DUBLIN, Ireland and TREVOSE, Pa., July 26, 2021 (GLOBE NEWSWIRE) -- Strongbridge Biopharma plc (Nasdaq: SBBP), a global commercial-stage biopharmaceutical company focused on the development and commercialization of therapies for rare diseases with significant unmet needs, today announced that, following a hearing before the Irish High Court, it has scheduled special shareholder meetings for Wednesday, September 8, 2021, in connection with the proposed acquisition of Strongbridge by Xeris Pharmaceuticals, Inc. (“Xeris”) (the “Acquisition”).
As previously announced on May 24, 2021, Strongbridge and Xeris entered into a definitive transaction agreement under which Xeris will acquire Strongbridge in a stock and CVR transaction for a transaction equity value of approximately $267 million, based on the closing price of Xeris’ common stock of $3.47 on May 21, 2021 and Strongbridge’s fully diluted share capital. The Acquisition will be effected by means of a “scheme of arrangement” under Chapter 1 of Part 9 of the Irish Companies Act of 2014.
Holders of Strongbridge ordinary shares as of 5:00 p.m. ET in the U.S. on July 27, 2021 will be entitled to vote at the special meetings. The first meeting, which is the special meeting called by the Irish High Court, will be held on September 8, 2021 at 12:00 p.m. ET in the U.S. (5:00 p.m. Irish Time), at 900 Northbrook Drive, Suite 200, Trevose, Pennsylvania, 19053, USA. The second meeting, which is the extraordinary general meeting of shareholders, will be held on September 8, 2021 at 12:30 p.m. ET (5:30 p.m. Irish Time), at 900 Northbrook Drive, Suite 200, Trevose, Pennsylvania, 19053, USA, or, if later, as soon as possible after the first meeting ends. Both meetings are being held to seek shareholder approval of the Acquisition in accordance with Irish law. The approval of related matters by Strongbridge shareholders will also be sought at the extraordinary general meeting.

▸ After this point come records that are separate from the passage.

/-! ### setST -/

@[simp] theorem setST_V (s : State) (v : Byte) : (s.setST v).V = s.V := rfl
@[simp] theorem setST_pc (s : State) (v : Byte) : (s.setST v).pc = s.pc := rfl
@[simp] theorem setST_I (s : State) (v : Byte) : (s.setST v).I = s.I := rfl
@[simp] theorem setST_stack (s : State) (v : Byte) : (s.setST v).stack = s.stack := rfl
@[simp] theorem setST_DT (s : State) (v : Byte) : (s.setST v).DT = s.DT := rfl
@[simp] theorem setST_ST (s : State) (v : Byte) : (s.setST v).ST = v := rfl
@[simp] theorem setST_key (s : State) (v : Byte) : (s.setST v).key = s.key := rfl
@[simp] theorem setST_draw (s : State) (v : Byte) : (s.setST v).draw = s.draw := rfl
@[simp] theorem setST_grid (s : State) (v : Byte) : (s.setST v).grid = s.grid := rfl
@[simp] theorem setST_mem (s : State) (v : Byte) : (s.setST v).mem = s.mem := rfl
@[simp] theorem setST_div (s : State) (v : Byte) : (s.setST v).div = s.div := rfl
@[simp] theorem setST_halted (s : State) (v : Byte) : (s.setST v).halted = s.halted := rfl
@[simp] theorem setST_fault (s : State) (v : Byte) : (s.setST v).fault = s.fault := rfl
@[simp] theorem setST_draws (s : State) (v : Byte) : (s.setST v).draws = s.draws := rfl
@[simp] theorem setST_cues (s : State) (v : Byte) : (s.setST v).cues = s.cues := rfl
@[simp] theorem setST_diags (s : State) (v : Byte) : (s.setST v).diags = s.diags := rfl
@[simp] theorem setST_params (s : State) (v : Byte) : (s.setST v).params = s.params := rfl

/-! ### setDraw -/

@[simp] theorem setDraw_V (s : State) (b : Bool) : (s.setDraw b).V = s.V := rfl
@[simp] theorem setDraw_pc (s : State) (b : Bool) : (s.setDraw b).pc = s.pc := rfl
@[simp] theorem setDraw_I (s : State) (b : Bool) : (s.setDraw b).I = s.I := rfl
@[simp] theorem setDraw_stack (s : State) (b : Bool) : (s.setDraw b).stack = s.stack := rfl
@[simp] theorem setDraw_DT (s : State) (b : Bool) : (s.setDraw b).DT = s.DT := rfl
@[simp] theorem setDraw_ST (s : State) (b : Bool) : (s.setDraw b).ST = s.ST := rfl
@[simp] theorem setDraw_key (s : State) (b : Bool) : (s.setDraw b).key = s.key := rfl
@[simp] theorem setDraw_draw (s : State) (b : Bool) : (s.setDraw b).draw = b := rfl
@[simp] theorem setDraw_grid (s : State) (b : Bool) : (s.setDraw b).grid = s.grid := rfl
@[simp] theorem setDraw_mem (s : State) (b : Bool) : (s.setDraw b).mem = s.mem := rfl
@[simp] theorem setDraw_div (s : State) (b : Bool) : (s.setDraw b).div = s.div := rfl
@[simp] theorem setDraw_halted (s : State) (b : Bool) : (s.setDraw b).halted = s.halted := rfl
@[simp] theorem setDraw_fault (s : State) (b : Bool) : (s.setDraw b).fault = s.fault := rfl
@[simp] theorem setDraw_draws (s : State) (b : Bool) : (s.setDraw b).draws = s.draws := rfl
@[simp] theorem setDraw_cues (s : State) (b : Bool) : (s.setDraw b).cues = s.cues := rfl
@[simp] theorem setDraw_diags (s : State) (b : Bool) : (s.setDraw b).diags = s.diags := rfl
@[simp] theorem setDraw_params (s : State) (b : Bool) : (s.setDraw b).params = s.params := rfl

/-! ### noteDiag -/

@[simp] theorem noteDiag_V (s : State) : s.noteDiag.V = s.V := rfl
@[simp] theorem noteDiag_pc (s : State) : s.noteDiag.pc = s.pc := rfl
@[simp] theorem noteDiag_I (s : State) : s.noteDiag.I = s.I := rfl
@[simp] theorem noteDiag_stack (s : State) : s.noteDiag.stack = s.stack := rfl
@[simp] theorem noteDiag_DT (s : State) : s.noteDiag.DT = s.DT := rfl
@[simp] theorem noteDiag_ST (s : State) : s.noteDiag.ST = s.ST := rfl
@[simp] theorem noteDiag_key (s : State) : s.noteDiag.key = s.key := rfl
@[simp] theorem noteDiag_draw (s : State) : s.noteDiag.draw = s.draw := rfl
@[simp] theorem noteDiag_grid (s : State) : s.noteDiag.grid = s.grid := rfl
@[simp] theorem noteDiag_mem (s : State) : s.noteDiag.mem = s.mem := rfl
@[simp] theorem noteDiag_div (s : State) : s.noteDiag.div = s.div := rfl
@[simp] theorem noteDiag_halted (s : State) : s.noteDiag.halted = s.halted := rfl
@[simp] theorem noteDiag_fault (s : State) : s.noteDiag.fault = s.fault := rfl
@[simp] theorem noteDiag_draws (s : State) : s.noteDiag.draws = s.draws := rfl
@[simp] theorem noteDiag_cues (s : State) : s.noteDiag.cues = s.cues := rfl
@[simp] theorem noteDiag_diags (s : State) : s.noteDiag.diags = s.diags + 1 := rfl
@[simp] theorem noteDiag_params (s : State) : s.noteDiag.params = s.params := rfl
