/-! ### The program counter -/

/-- An instruction that is no skip and assigns no `pc` ends in the advance, case (a) of R24. -/
theorem exec_pc_of_advancing {i : Instr} {s t : State} (h : exec i s = .next t) (plain : assignsPc i = false)
    (noSkip : isSkip i = false) : t.pc = s.pc + 2 := by
  cases i with
  | ret | jp nnn | call nnn | jpV0 nnn | ldVxK x => cases plain
  | seImm x nn | sneImm x nn | seReg x y | sneReg x y | skp x | sknp x => cases noSkip
  | shr x y | shl x y => exact (State.shiftOutcome_next.1 h).2 ▸ rfl
  | drw x y n =>
    obtain ⟨u, run, -, -, -, -, -, pc, -⟩ := drawXorsTheSpriteImage x y n s
    exact Host.Outcome.next.inj (run.symm.trans h) ▸ pc
  | ldB x => exact Host.Outcome.next.inj h ▸ congrArg (· + 2) (s.writeBytes_same _ _).pc
  | ldMemVx x => exact Host.Outcome.next.inj h ▸ congrArg (· + 2) (s.storeRegs_same x).pc
  | ldVxMem x => exact Host.Outcome.next.inj h ▸ congrArg (· + 2) (s.loadRegs_same x).pc
  | _ => exact Host.Outcome.next.inj h ▸ rfl

/-- A skip leaves `pc` two or four on, case (b) of R24. -/
theorem exec_pc_of_skip {i : Instr} {s t : State} (h : exec i s = .next t) (skip : isSkip i = true) :
    t.pc = s.pc + 2 ∨ t.pc = s.pc + 4 := by
  have two_or_four : ∀ (u : State) (c : Bool), (u.skipIf c).pc = u.pc + 2 ∨ (u.skipIf c).pc = u.pc + 4 := by
    intro u c
    cases c <;> simp [State.skipIf_pc]
  cases i with
  | seImm x nn | sneImm x nn | seReg x y | sneReg x y => exact Host.Outcome.next.inj h ▸ two_or_four s _
  | skp x | sknp x =>
    have pc : (s.noteKey (s.getV x).toNat).pc = s.pc := s.noteDiagIf_pc _
    exact Host.Outcome.next.inj h ▸ pc ▸ two_or_four (s.noteKey (s.getV x).toNat) _
  | _ => cases skip

/-- A key wait stays or advances, case (f) of R24. -/
theorem exec_pc_of_wait {x : Reg} {s t : State} (h : exec (.ldVxK x) s = .next t) : t.pc = s.pc ∨ t.pc = s.pc + 2 := by
  cases scan : s.scanKeys with
  | none => exact .inl (Host.Outcome.next.inj ((exec_ldVxK_of_none scan x).symm.trans h) ▸ rfl)
  | some k => exact .inr (Host.Outcome.next.inj ((exec_ldVxK_of_some scan x).symm.trans h) ▸ rfl)

/-- Settles O22: the three cases of R24, each modulo 2^16 as a sum of words. -/
theorem programCounterLaw : Obligations.ProgramCounterLaw := by
  intro i s t h
  have two : (s.pc + 2).toNat = (s.pc.toNat + 2) % 2 ^ 16 := BitVec.toNat_add s.pc 2
  have four : (s.pc + 4).toNat = (s.pc.toNat + 4) % 2 ^ 16 := BitVec.toNat_add s.pc 4
  refine ⟨fun plain noSkip => ?_, fun skip => ?_, ?_⟩
  · rw [exec_pc_of_advancing h plain noSkip, two]
  · exact (exec_pc_of_skip h skip).imp (fun e => (congrArg BitVec.toNat e).trans two) (fun e => (congrArg BitVec.toNat e).trans four)
  · rintro x rfl
    exact (exec_pc_of_wait h).imp_right (fun e => (congrArg BitVec.toNat e).trans two)
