-- ==== Sys2Proof/Syntax.lean ====
section
/-! DEFINITION. The commands of the YDP4812 block and their operands, one constructor per opcode-table row. -/

namespace Sys2Proof

/-- The rounding field of FPU and FCVT (R178): a fixed mode, or pstat.RM itself. -/
inductive FRm
  | nearestEven
  | towardZero
  | up
  | down
  | dynamic
  deriving DecidableEq, Repr

/-- Fields of a short-vector R-format instruction (Table 09-1). -/
structure SvOp where
  vd : Reg
  va : Reg
  vb : Reg := 0
  q : Bool
  esz : Fin 4
  deriving DecidableEq, Repr

/-- Fields of a long-vector instruction (R208). -/
structure LvOp where
  rd : Reg
  ra : Reg
  rb : Reg
  rc : Reg
  esz : Fin 4
  deriving DecidableEq, Repr

/-- Where a VDP message came from: the field network (source address and port) or a link's mailbox (R429, R439). -/
inductive VdpSrc
  | field (addr : List Byte) (port : Nat)
  | mailbox (link : Link)
  deriving DecidableEq, Repr

/-- The parts of a VDP WRITE request beside its index, subindex and value (R431). -/
structure VdpWrite where
  src : VdpSrc
  txn : Nat
  principal : Nat := 0
  counter : Nat := 0
  tag : List Byte := []
  deriving DecidableEq, Repr

/-- A mirror record (Table 20-7); a journal entry is its 64 bytes (Table 20-6). -/
inductive MRec
  | entry (bytes : List Byte)
  | post (bytes : List Byte)
  | retire (inst sq asn : Nat)
  /-- A queue's definition: its fields in the order of Table 14-5 for its kind; empty when deleted. -/
  | queueDef (inst : Nat) (cq : Bool) (q : Nat) (fields : List Nat)
  /-- An SQ's written-back head as a position, or a CQ_HEAD value. -/
  | queuePos (inst : Nat) (cq : Bool) (q pos : Nat)
  /-- An instance's STATE and attributes by subindex. -/
  | instAttrs (inst : Nat) (attrs : List (Nat × Nat))
  /-- A secured counter, with the value of PAIR_POLICY that its write carries, if it is one (R437). -/
  | floorCounter (principal counter : Nat) (policy : Option Nat)
  /-- A leadership epoch, with the sender's PAIR_POLICY (R437). -/
  | floorEpoch (epoch policy : Nat)
  | ack (highest : Nat)
  deriving DecidableEq, Repr

/-- A mirror record as it travels: its number, whether it hands the receiver's own state back (Table 20-8 step 3),
and the record. -/
structure MItem where
  num : Nat
  back : Bool := false
  /-- Place in an exchange of SYNCING: 1 the first record of a whole state, 2 the last record sent; else 0. -/
  place : Nat := 0
  body : MRec
  deriving DecidableEq, Repr

/-- A DATA flit as it arrives (Tables 20-2, 20-3): the records completed by its payload, in order. -/
structure Flit where
  crcOk : Bool := true
  seq : Nat
  ack : Nat
  recs : List MItem
  deriving DecidableEq, Repr

/-- A HEARTBEAT flit's payload (Table 20-4). -/
structure HeartBeat where
  crcOk : Bool := true
  ack : Nat := 0
  serial : Nat
  pairId : Nat
  epoch : Nat
  side : Nat
  role : Nat
  pairState : Nat
  mode : Nat
  intact : Bool
  kept : Bool
  hbSeq : Nat
  deriving DecidableEq, Repr

/-- A claim of leadership (R412, R438). -/
structure ClaimMsg where
  epoch : Nat
  side : Nat
  serial : Nat
  pairId : Nat
  deriving DecidableEq, Repr

/-- A RoCEv2 message as its packets arrive on a port (R143, R147): the PSN is that of its first packet. -/
structure Pkt where
  port : Fin 4
  /-- Destination IP address, IPv4 written as an IPv4-mapped IPv6 address. -/
  dst : Nat
  qpn : Nat
  psn : Nat := 0
  /-- A packet is marked CE. -/
  ce : Bool := false
  /-- MigReq is set. -/
  mig : Bool := false
  /-- It uses an unsupported operation or breaks the transport rules of its queue pair (R144). -/
  broken : Bool := false
  /-- It finds the network receive buffer full (R148; log entry 48). -/
  full : Bool := false
  deriving DecidableEq, Repr

/-- How a message reaches a queue pair: from the network, or over the Sheaf fabric from a queue pair of this device. -/
inductive Arrival
  | wire (p : Pkt)
  | fabric
  deriving DecidableEq, Repr

/-- An RC NAK (R143, R144, R146, R157). -/
inductive NakCode
  | rnr (delay : Nat)
  | sequence
  | invalidRequest
  | remoteAccess
  deriving DecidableEq, Repr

Shareholders in Ireland may participate in the special meetings by audio link at the offices of Arthur Cox LLP, Ten Earlsfort Terrace, Dublin 2, D02 T380, Ireland.
Strongbridge expects to begin mailing a joint proxy statement/prospectus to its shareholders in the coming days. The proxy statement will also constitute a scheme circular under Irish law and will provide important information about the Acquisition for Strongbridge shareholders as well as instructions for shareholders on voting online, by mail, by telephone or in person.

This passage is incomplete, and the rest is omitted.